A court in Kyiv has sentenced a Russian soldier to life in prison for killing an unarmed civilian in the early days of the Ukraine invasion. The verdict marks the first conviction of a soldier for war crimes since the conflict began at the end of February.
Vadim Shishimarin, a 21-year-old tank commander, pleaded guilty to having killed a 62-year-old man in a village in the northeastern Sumy region on February 28, four days into the war. He testified that he had shot the man from an open car window on the orders of two senior officers.
Shishimarin also told the court that one of his superiors had insisted the Ukrainian man be shot because he was speaking on his mobile phone at the time, and could have given their location away to Ukrainian forces.
During the trial, Shishimarin asked the widow of the victim to forgive him.

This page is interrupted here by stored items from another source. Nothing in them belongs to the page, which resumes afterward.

-- ==== Sys2Proof/Machine/Ops.lean ====
section
/-! DEFINITION. The named operations the meanings are written over: registers, `pc`, taking a fault, memory ranges,
the stack, the keypad, the timer tick and the fetch. -/

namespace Sys2Proof.Machine

/-- What a transaction or an instruction answers. -/
abbrev Result := Host.Outcome State Fault Refusal

/-- The index of the flag register `VF` (R22). -/
abbrev VF : RegIndex := 0xF#4

/-- Read `V[r]`, a full byte, for every index (R21). -/
def State.reg (s : State) (r : RegIndex) : Byte := s.V[r.toNat]'(r.isLt)

/-- Write `V[r]`; no register is hardwired (R21). -/
def State.setReg (s : State) (r : RegIndex) (b : Byte) : State := { s with V := s.V.set r.toNat b r.isLt }

/-- `pc <- pc + n` (R26). The 16-bit sum never wraps in a reachable state (R26, N25; log 9). -/
def State.advance (s : State) (n : Nat) : State := { s with pc := s.pc + BitVec.ofNat 16 n }

/-- "advance by 4 if predicate holds, else 2" (R153 to R156, R240, R241). -/
def State.skipIf (s : State) (p : Bool) : State := s.advance (if p then 4 else 2)

/-- The write pattern of the flag-setting instructions (R170(e)): the flag first, then the destination, so that with
`x = 0xF` the result overwrites the flag; then `pc + 2`. -/
def State.setFlagAndResult (s : State) (x : RegIndex) (flag : Bool) (result : Byte) : State :=
  ((s.setReg VF (flagByte flag)).setReg x result).advance 2

/-- TAKING A FAULT (R277), the one operation of every fault: the latch holds the record, nothing else changes (R279)
and control goes nowhere. There is no return from a fault (R281): the only exit is `State.resetWith`. -/
def State.raise (s : State) (f : Fault) : Result := .next { s with fault := some f }

/-- The record of an execute-phase `AddressOutOfRange`: the instruction's own address and word (R273, R277). The word
is the encoding of the decoded instruction, which is the word fetched (R99). -/
def State.outOfRange (s : State) (sub : SubCause) (i : Instr) (addr : Option Nat) : Fault :=
  .addressOutOfRange sub s.pc (some (encode i)) addr

/-- Check the `len` bytes at `I` before the instruction `i` writes anything (R66, R206): outside memory the fault
records the highest address, inside the answer is `done`. -/
def State.guardRange (s : State) (sub : SubCause) (i : Instr) (len : Nat) (done : State) : Result :=
  if rangeOut s.I len then s.raise (s.outOfRange sub i (some (effectiveAddr s.I (len - 1)))) else .next done

/-- The bytes of `V[0..x]`, ascending (R204). -/
def State.regsUpTo (s : State) (x : RegIndex) : List Byte := s.V.toList.take (x.toNat + 1)

/-- Store bytes at `I, I+1, ...` (R203, R204). -/
def State.storeAtI (s : State) (bytes : List Byte) : State := { s with mem := s.mem.setBytes s.I.toNat bytes }

/-- Read `n` bytes at `I, I+1, ...` (R222). -/
def State.loadAtI (s : State) (n : Nat) : List Byte := s.mem.getBytes s.I.toNat n

/-- `V[i] <- mem[I + i]` for the first `n` registers, ascending (R205). -/
def State.loadRegs (s : State) : Nat → State
  | 0 => s
  | n + 1 => (s.loadRegs n).setReg (BitVec.ofNat 4 n) (s.mem.get (effectiveAddr s.I n))

/-- Push an address (R31, R152); `none` when 16 entries are valid. -/
def State.push (s : State) (a : Word) : Option State :=
  if h : s.sp.val < 16 then
    some { s with stack := s.stack.set s.sp.val a h, sp := ⟨s.sp.val + 1, Nat.succ_lt_succ h⟩ }
  else none

/-- Pop an address (R31, R150); `none` when no entry is valid. The slot keeps its value. -/
def State.pop (s : State) : Option (Word × State) :=
  match s.sp with
  | ⟨0, _⟩ => none
  | ⟨j + 1, h⟩ =>
    some (s.stack[j]'(Nat.lt_of_succ_lt_succ h), { s with sp := ⟨j, Nat.lt_of_succ_lt h⟩ })

/-- The level of key `k` (R35). -/
def State.key (s : State) (k : KeyIndex) : Bool := s.keys[k.toNat]'(k.isLt)

/-- Set the level of key `k` (R246, R247). -/
def State.setKey (s : State) (k : KeyIndex) (pressed : Bool) : State :=
  { s with keys := s.keys.set k.toNat pressed k.isLt }

/-- A key-skip (R240, R241): the VALUE of `V[x]` is the key index, and above 15 it faults, unmasked (D16); else skip
when the key's level is `level`. -/
def State.keySkip (s : State) (i : Instr) (x : RegIndex) (level : Bool) : Result :=
  let k := s.reg x
  if k.toNat > 15 then s.raise (s.outOfRange .keyIndex i (some k.toNat))
  else .next (s.skipIf (s.key (k.setWidth 4) == level))

/-- The next random byte, the step's `draw_rnd` (R182): free, and the counter moves on so that each draw is fresh. -/
def State.draw (s : State) : Byte × State := (Config.drawRnd s.draws, { s with draws := s.draws + 1 })

/-- `LoadRandomMasked` with the drawn byte given (R182). -/
def State.loadMasked (s : State) (x : RegIndex) (rnd kk : Byte) : State := (s.setReg x (rnd &&& kk)).advance 2

/-- Count down by 1, staying at 0 (R32, R131). -/
def countDown (t : Byte) : Byte := if t = 0 then 0 else t - 1

/-- The timer tick, phase 2 of a step (R131): the delay timer, and not the sound timer (R33). -/
def State.tick (s : State) : State :=
  { s with dt := countDown s.dt, st := if Config.soundTimerTicks then countDown s.st else s.st }

/-- The fetch, phase 4 of a step (R133): the big-endian word at `pc`, or `FetchPC` with the first fetch address
beyond 4095 and no opcode. Any parity of `pc` will do (R64). -/
def State.fetch (s : State) : Except Fault Word :=
  let a := s.pc.toNat
  if a + 1 > Config.maxAddr then
    .error (.addressOutOfRange .fetchPC s.pc none (some (if a > Config.maxAddr then a else a + 1)))
  else .ok (bigEndian (s.mem.get a) (s.mem.get (a + 1)))

/-- The code of a fault's kind (R270, R275). -/
def Fault.code : Fault → Nat
  | .unrecognizedInstruction _ _ => 1
  | .unsupportedInstruction _ _ => 2
  | .addressOutOfRange _ _ _ _ => 3

/-- The number of a sub-cause (R273, R275). -/
def SubCause.code : SubCause → Nat
  | .fetchPC => 1
  | .indexRead => 2
  | .indexWrite => 3
  | .stackPush => 4
  | .stackPop => 5
  | .keyIndex => 6

/-- The `sub` of a fault record (R277), for `AddressOutOfRange` only. -/
def Fault.sub : Fault → Option SubCause
  | .addressOutOfRange sub _ _ _ => some sub
  | _ => none

/-- The `pc` of a fault record (R277). -/
def Fault.pc : Fault → Word
  | .unrecognizedInstruction _ pc => pc
  | .unsupportedInstruction _ pc => pc
  | .addressOutOfRange _ pc _ _ => pc

/-- The `opcode` of a fault record (R277). -/
def Fault.opcode : Fault → Option Word
  | .unrecognizedInstruction op _ => some op
  | .unsupportedInstruction op _ => some op
  | .addressOutOfRange _ _ op _ => op

/-- The `addr` of a fault record (R277). -/
def Fault.addr : Fault → Option Nat
  | .addressOutOfRange _ _ _ addr => addr
  | _ => none

end Sys2Proof.Machine
end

His Ukrainian appointed defence lawyer, Victor Ovsyanikov, had argued last Friday that the 21-year-old was unprepared for the "violent military confrontation" and mass casualties that Russian troops had encountered during the invasion.
“Let’s try to put ourselves in the place of at least one of those people in that car, and in general,” Ovsyanikov said. "Did they understand that they had killed a person at the time, or did they just shoot from a machine gun and go on?”
Prosecutors held that the direction to fire had not come from Shishimarin's main commander and so had not constituted an order.
“The arguments of the defence are, so to speak, relevant to the line of defence, but I believe that this in no way refutes the evidence we have provided," prosecutor Andriy Synyuk said. "And I believe that they do not deny the guilt of Shishimarin himself in this criminal offence.”